Don’t get me wrong. I’m not in favor of shooting anyone. Ever. When it comes to shooting people, I have a simple rule: IF my life or the life of my loved ones is NOT threatened, I opt OUT of a ballistic solution. I’ve been mugged at knife-point—in a state where the average citizen is as likely to get a concealed carry handgun license as infectious endocarditis. Oh wait; I got that too. Anyway, I made my decision, tossed my wallet and ran. Which worked out well for both of us, in some senses. We don’t know exactly what happened here. The vast majority of violent home invasions, indeed gun fatalities, involve “people who know each other.” In other words, it’s criminal on criminal violence. But say that wasn’t the case. If you were in your apartment and three gun-wielding home invaders entered your castle, would you have shot them? I’m not looking for the obvious answer.

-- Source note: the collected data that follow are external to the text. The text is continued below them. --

-- ==== Sys2Proof/Machine/Ingress.lean ====
section
/-! DEFINITION. Ethernet ingress and egress: frames, the classifier, RTP reception and transmission, host queues, FLOW_SET (R269 to R282). -/
namespace Sys2Proof.Machine
open Sys2Proof

/-- An Ethernet port. -/
def getPort (s : State) (i : Nat) : EthPort := tget {} s.media.ports i
/-- Change an Ethernet port. -/
def modPort (s : State) (i : Nat) (f : EthPort → EthPort) : State := { s with media := { s.media with ports := tmod {} s.media.ports i f } }
/-- A classifier rule. -/
def getRule (s : State) (i : Nat) : FlowRule := tget {} s.media.rules i
/-- Change a classifier rule. -/
def modRule (s : State) (i : Nat) (f : FlowRule → FlowRule) : State := { s with media := { s.media with rules := tmod {} s.media.rules i f } }
/-- A host queue. -/
def getQueue (s : State) (i : Nat) : HostQueue := tget {} s.media.queues i
/-- Change a host queue. -/
def modQueue (s : State) (i : Nat) (f : HostQueue → HostQueue) : State := { s with media := { s.media with queues := tmod {} s.media.queues i f } }
/-- An RTP transmit stream. -/
def getStream (s : State) (i : Nat) : RtpStream := tget {} s.media.streams i
/-- Change an RTP transmit stream. -/
def modStream (s : State) (i : Nat) (f : RtpStream → RtpStream) : State := { s with media := { s.media with streams := tmod {} s.media.streams i f } }

/-! Frames (R269 to R271). -/

/-- One's complement sum of 16-bit words, folded. -/
def sum16 : List Byte → Nat
  | [] => 0
  | [a] => a.toNat * 256
  | a :: b :: r => let t := a.toNat * 256 + b.toNat + sum16 r; t % 65536 + t / 65536

/-- A received frame taken apart; addresses are numbers of 48, 32 or 128 bits. -/
structure FrameInfo where
  dst : Nat := 0
  src : Nat := 0
  tag : Option Nat := none
  etype : Nat := 0
  /-- Bytes after the EtherType. -/
  body : List Byte := []
  ip : Option Bool := none
  saddr : Nat := 0
  daddr : Nat := 0
  fragment : Bool := false
  udp : Option (Nat × Nat) := none
  payload : List Byte := []
  sumOk : Bool := true
  deriving DecidableEq, Repr

/-- The UDP part of an IP packet: ports, payload and checksum; a fragment has its ports in the first one alone, and its checksum is over all of them (R269, R271). -/
def udpPart (i : FrameInfo) (v6 first : Bool) (pseudo l : List Byte) : FrameInfo :=
  let len := beAt l 4 2
  let u := l.take len
  let c := beAt l 6 2
  let ok := if c = 0 then !v6 else sum16 (pseudo ++ u) == 0xFFFF
  if i.fragment then { i with udp := if first then some (beAt l 0 2, beAt l 2 2) else none, payload := l.drop 8 }
  else { i with udp := some (beAt l 0 2, beAt l 2 2), payload := u.drop 8, sumOk := i.sumOk && ok && decide (8 ≤ len ∧ len ≤ l.length) }

/-- Skip IPv6 extension headers: next header, the offset and more-fragments bit of a fragment, and the rest (R269). -/
def skipV6 : Nat → Nat → Nat × Nat → List Byte → Nat × (Nat × Nat) × List Byte
  | 0, h, f, l => (h, f, l)
  | n + 1, h, f, l =>
    if h = 0 ∨ h = 43 ∨ h = 60 then skipV6 n (byteAt l 0) f (l.drop (8 + 8 * byteAt l 1))
    else if h = 44 then skipV6 n (byteAt l 0) (beAt l 2 2 / 8, beAt l 2 2 % 2) (l.drop 8)
    else (h, f, l)

/-- Take a frame apart; the FCS is already removed. -/
def parseFrame (f : List Byte) : FrameInfo :=
  let t0 := beAt f 12 2
  let tag := if t0 = 0x8100 then some (beAt f 14 2) else none
  let o := if t0 = 0x8100 then 16 else 12
  let et := beAt f o 2
  let b := f.drop (o + 2)
  let i : FrameInfo := { dst := beAt f 0 6, src := beAt f 6 6, tag, etype := et, body := b }
  if et = 0x0800 then
    let hl := byteAt b 0 % 16 * 4
    let frag := beAt b 6 2 % 2 ^ 13 != 0 || beAt b 6 2 / 2 ^ 13 % 2 == 1
    let i := { i with ip := some false, saddr := beAt b 12 4, daddr := beAt b 16 4, fragment := frag, sumOk := sum16 (b.take hl) == 0xFFFF && byteAt b 0 / 16 == 4 }
    let l := (b.take (beAt b 2 2)).drop hl
    if byteAt b 9 = 17 then udpPart i false (beAt b 6 2 % 2 ^ 13 == 0) ((b.drop 12).take 8 ++ [0, 17] ++ bytesBE 2 (beAt l 4 2)) l else i
  else if et = 0x86DD then
    let (h, frag, l) := skipV6 8 (byteAt b 6) (0, 0) ((b.take (40 + beAt b 4 2)).drop 40)
    let i := { i with ip := some true, saddr := beAt b 8 16, daddr := beAt b 24 16, fragment := frag != (0, 0), sumOk := byteAt b 0 / 16 == 6 }
    if h = 17 then udpPart i true (frag.1 == 0) ((b.drop 8).take 32 ++ bytesBE 4 (beAt l 4 2) ++ [0, 0, 0, 17]) l else i
  else i

/-- The FCS of a frame's other bytes. -/
def fcs (l : List Byte) : List Byte := bytesLE 4 (crc32 l)

/-- A multicast or broadcast destination. -/
def isMulticast (dst : Nat) : Bool := bitAt dst 40

/-- R269: the frame is for this port. -/
def addressOk (p : EthPort) (i : FrameInfo) : Bool := isMulticast i.dst || i.dst == p.mac

/-- Two addresses agree in their first n bits of a width. -/
def prefixOk (v6 : Bool) (n a b : Nat) : Bool := let w := if v6 then 128 else 32; a / 2 ^ (w - n) == b / 2 ^ (w - n)

/-- A rule matches a frame on a port (R271). -/
def ruleHit (r : FlowRule) (port : Nat) (i : FrameInfo) : Bool :=
  r.enable && bitAt r.ports port &&
  (if r.vlan = 0 then i.tag.isNone else if r.vlan = 1 then (match i.tag with | some t => t % 4096 == r.vid | none => false) else true) &&
  i.ip == some r.ipv6 && prefixOk r.ipv6 r.srcPrefix r.srcAddr i.saddr && prefixOk r.ipv6 r.dstPrefix r.dstAddr i.daddr &&
  (match i.udp with
   | some (sp, dp) => dp == r.dstUdp && (r.srcUdp == 0 || sp == r.srcUdp)
   | none => false) &&
  !(r.action == 1 && i.fragment)

/-- The lowest-numbered enabled rule that matches (R271). -/
def classify (s : State) (port : Nat) (i : FrameInfo) : Option Nat :=
  (s.media.rules.find? fun e => ruleHit e.2 port i).map Prod.fst

/-! RTP reception (R272 to R277). -/

/-- A happening of a rule (R277). -/
def flowEvent (s : State) (r cause n : Nat) : State :=
  modRule s r fun x => { x with events := addCause x.events { cause, count := n, wp := now s } }

/-- Change the newest access unit of a context. -/
def modLastUnit (f : AccessUnit → AccessUnit) (x : DecCtx) : DecCtx :=
  match x.queue.reverse with
  | a :: r => { x with queue := (f a :: r).reverse }
  | [] => x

The obvious answer is yes, of course. The real question is, could you have shot them? There are plenty of yes/no variables worthy of consideration. Number one on my list: did the invaders get the jump on you?

Most gunfights are nasty, brutish and short. One study concluded that the average armed encounter of the law enforcement kind lasts seven seconds. That’s not enough time to choose a breakfast cereal, never mind figure out who to shoot where when and how. If you don’t detect the threat in time, you lose the first mover advantage. That’s bad.

If a criminal with a gun sees you without a gun they may or may not shoot you. If they see you with a gun, they’re going to do the sensible thing (for them) and shoot you. Best case scenario: they miss. And then you shoot them. And then move, so they don’t shoot you. ‘Cause you might have missed.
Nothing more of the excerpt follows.